Production builders operate on scale. They build dozens of homes simultaneously, use standard suppliers at standard prices, and move quickly through decisions because slowing down costs money across an entire pipeline. That model has a logic to it but it also has a ceiling on both quality and affordability that is baked into the structure itself.


This model operates differently. With one home under construction at a time, every material decision gets real attention. The flooring in the first home is higher quality with a better warranty than what most production builders install as standard sourced through a regional supplier at a lower price point than the national supply chains volume builders rely on. The shower tile went through three rounds of sourcing before the right product at the right price was found. These are not decisions a builder running fifty simultaneous homes can afford to make. They are decisions that are possible precisely because the focus is narrow and the standard is high.


The result is a home built to a higher material standard than most comparable new construction in this market at a lower price.
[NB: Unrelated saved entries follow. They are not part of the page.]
-- ==== Sys2Proof/Machine/Clock.lean ====
section
/-! DEFINITION. The clock: which domains and cores count a cycle, and what one cycle of the 600 MHz clock changes
(06 R152, R161, R167; 01 R3; 15 R395, R396). -/

namespace Sys2Proof.Machine

/-- A site. -/
def State.site? (s : State) (i : Nat) : Option Site := Tab.get? s.sites i

/-- The state with one site changed. -/
def State.modSite (s : State) (i : Nat) (f : Site → Site) : State :=
  match s.site? i with
  | some x => { s with sites := Tab.set s.sites i (f x) }
  | none => s

/-- A core of the domain stands in a debug stop. -/
def State.debugStopped (s : State) (d : Nat) : Bool := s.kerns.any fun k => k.dom == d && k.ctl.wait == .debug

/-- The site of a domain runs it, and switches to no other. -/
def State.resident (s : State) (d : Nat) (x : Dom) : Bool :=
  match s.site? x.site with
  | some t => t.running == some d && t.switch == 0
  | none => false

/-- The domain stands at a pre-emption point with every core, or its site has chosen another: it waits to be saved (06 R169;
15 R395). -/
def State.parked (s : State) (d : Nat) (x : Dom) : Bool :=
  (x.preempt && s.kerns.all fun k => k.dom != d || k.ctl.stopped || k.ctl.halted)
    || (match s.site? x.site with | some t => t.running == some d && t.chosen.isSome | none => false)

/-- The domain is not stopped in this cycle, but for a freeze (06 R152). -/
def State.domRuns (s : State) (d : Nat) : Bool :=
  match s.dom? d with
  | none => false
  | some x => x.started && !x.hard && x.throttle == 0 && s.resident d x && !s.debugStopped d && !s.parked d x

/-- The domain's count has reached the cycle from which a freeze stops it (06 R161). -/
def Dom.frozen (x : Dom) : Bool := match x.freeze with | some f => decide (f.1 ≤ x.dcyc) | none => false

/-- A core counts this cycle: its domain runs, nothing stops the core alone, and a freeze stops only cores that run no
handler of it; after a release a core goes on at its own DCYC, or when the pause of a rewind that outlasts it is over (06 R161). -/
def State.coreRuns (s : State) (k : Kern) : Bool :=
  s.domRuns k.dom && k.ctl.pause == 0 && !k.ctl.dead
    && match s.dom? k.dom with
      | none => false
      | some x => (k.ctl.handler && k.ctl.froze)
          || (!x.frozen && (match k.ctl.resumeAt with | none => true | some c => decide (c ≤ x.dcyc)))

/-- A core of a domain that waits to be saved counts on until what is in flight has landed and its wakes have ended (15
R395; 08 R205). -/
def State.drains (s : State) (k : Kern) : Bool :=
  match s.dom? k.dom with
  | none => false
  | some x => x.started && !x.hard && s.resident k.dom x && s.parked k.dom x && !k.ctl.dead
      && (!k.flights.isEmpty || !k.dw.isEmpty || k.anyWaking)

/-- A trapped core counts the four cycles from its RFT to the re-issue that releases the freeze (14 R357; 06 R161). -/
def State.returning (s : State) (k : Kern) : Bool :=
  s.domRuns k.dom && k.ctl.pause == 0 && !k.ctl.dead && !k.ctl.handler && k.ctl.resumeAt == some k.ctl.trapDcyc
    && match s.dom? k.dom with | some x => x.release.isSome && x.frozen | none => false

/-- A detected error of the open segment is to be handled (14 R379). -/
def Kern.inError (k : Kern) : Bool := match k.seg with | some g => g.error | none => false

/-- A core that a freeze stops and that is to rewind counts on until its results have landed (14 R379 step 1; 06 R159). -/
def State.settles (s : State) (k : Kern) : Bool :=
  s.domRuns k.dom && k.ctl.pause == 0 && !k.ctl.dead && k.inError && (!k.flights.isEmpty || !k.dw.isEmpty)

/-- A cycle of a core that cannot issue in it: what is in flight comes nearer. -/
def Kern.countOn (k : Kern) : Kern :=
  { k with cyc := k.cyc + 1, ctl := { k.ctl with tried := false }, spr := { k.spr with fpLanded := 0 } }

/-- A cycle of a core that runs. -/
def Kern.tick (k : Kern) : Kern :=
  { k with
    cyc := k.cyc + 1
    ctl := { k.ctl with gap := k.ctl.gap - 1, tried := false, resumeAt := none }
    spr := { k.spr with fpLanded := 0 } }

/-- A cycle of a domain that is not stopped, but for a freeze: its count, the restart after its last vote, the release
of a freeze. -/
def Dom.tick (x : Dom) : Dom :=
  let x := if x.frozen then x
    else { x with dcyc := x.dcyc + 1, restart := x.restart.map (· - 1), ran := x.ran + 1 }
  match x.release with
  | some (n + 2) => { x with release := some (n + 1) }
  | some _ => { x with release := none, freeze := none, dcyc := match x.freeze with | some f => f.2 | none => x.dcyc }
  | none => x

/-- As a freeze is released, the cores that did not trap go on at the DCYC at which it stopped them (06 R161). -/
def State.resumePartners (s : State) (d at_ : Nat) : State :=
  { s with kerns := s.kerns.map fun k =>
    if k.dom = d ∧ k.ctl.resumeAt = none then { k with ctl := { k.ctl with resumeAt := some at_ } } else k }

/-- One cycle of a domain. -/
def State.tickDom (s : State) (e : Nat × Dom) : State :=
  let (d, x) := e
  if s.domRuns d then
    let s := match x.release, x.freeze with
      | some n, some f => if n ≤ 1 then s.resumePartners d f.1 else s
      | _, _ => s
    let s := s.modDom d fun x => x.tick
    if x.frozen then s else s.modSite x.site fun t => { t with slice := t.slice - 1 }
  else s.modDom d fun x => { x with throttle := x.throttle - 1 }

/-- One cycle of the 600 MHz clock. -/
def State.tick (s : State) : State :=
  let kerns := s.kerns.map fun k =>
    if s.coreRuns k || s.drains k then k.tick
    else if s.returning k || s.settles k then k.countOn
    else { k with ctl := { k.ctl with tried := false, pause := if s.domRuns k.dom then k.ctl.pause - 1 else k.ctl.pause } }
  let t := { s with kerns := kerns }
  let t := s.doms.foldl State.tickDom t
  { t with
    sites := t.sites.map fun e =>
      if ((s.site? e.1).getD e.2).switch = 0 then e else (e.1, { e.2 with switch := e.2.switch - 1 })
    recvs := t.recvs.map fun r => if (s.kern? r.k).isSome then { r with waited := r.waited + 1 } else r
    hub := { t.hub with time := t.hub.time + 1 } }

end Sys2Proof.Machine
end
That discipline extends to land acquisition as well. Buildable infill lots in Bryan range from $30,000 to$60,000. By targeting the lower end of that range specifically in neighborhoods that are beginning to stabilize and improve it is possible to reduce land cost significantly without compromising the quality or desirability of the finished home. This requires patience, research, and a willingness to see potential in places others have not yet looked. Three such lots have been acquired to date.

The third discipline is workflow. Construction delays are expensive. Subcontractor gaps, late material deliveries, and poor sequencing add days and weeks to a build and every day costs money. Staying on top of the workflow, managing the details, and maintaining close coordination between the general contractor and the project keeps the build on schedule and the costs controlled.


The Demonstration Project


The first home broke ground February 25, 2026, with a target completion of April 10, 2026. It is 1,406square feet three bedrooms, two baths priced at $261,000. That is below the entry point for comparable new construction from the market's dominant builders, delivered at a higher quality standard, in a neighborhood that is beginning to stabilize and grow.


It is currently available for purchase while under construction. The target buyer is a first-time homebuyer or working family for whom new construction at this price point would otherwise not be an option.


Two additional lots have been acquired in similar neighborhoods. The plan is to build on each, proceeding conservatively completing and selling each home before beginning the next to maintain financial discipline in an uncertain market.


The Longer Vision


A single affordable home is a good thing. A replicable model is a different thing entirely.


As production builders continue to push prices upward, the discipline embedded in this model creates a widening gap. Holding the price point while the market climbs is not just a financial goal it is the proof of concept. If a genuinely affordable, genuinely well-built home can be delivered consistently, the model can be replicated. By others, in other markets, at larger scale.

And the impact is more than financial. Homeownership changes what a family can pass down to the next generation not just in terms of wealth, but in terms of stability, roots, and the simple fact of having a place that is theirs. That is not a small thing. For a first-time buyer who never expected new construction to be within reach, it is the beginning of a different story.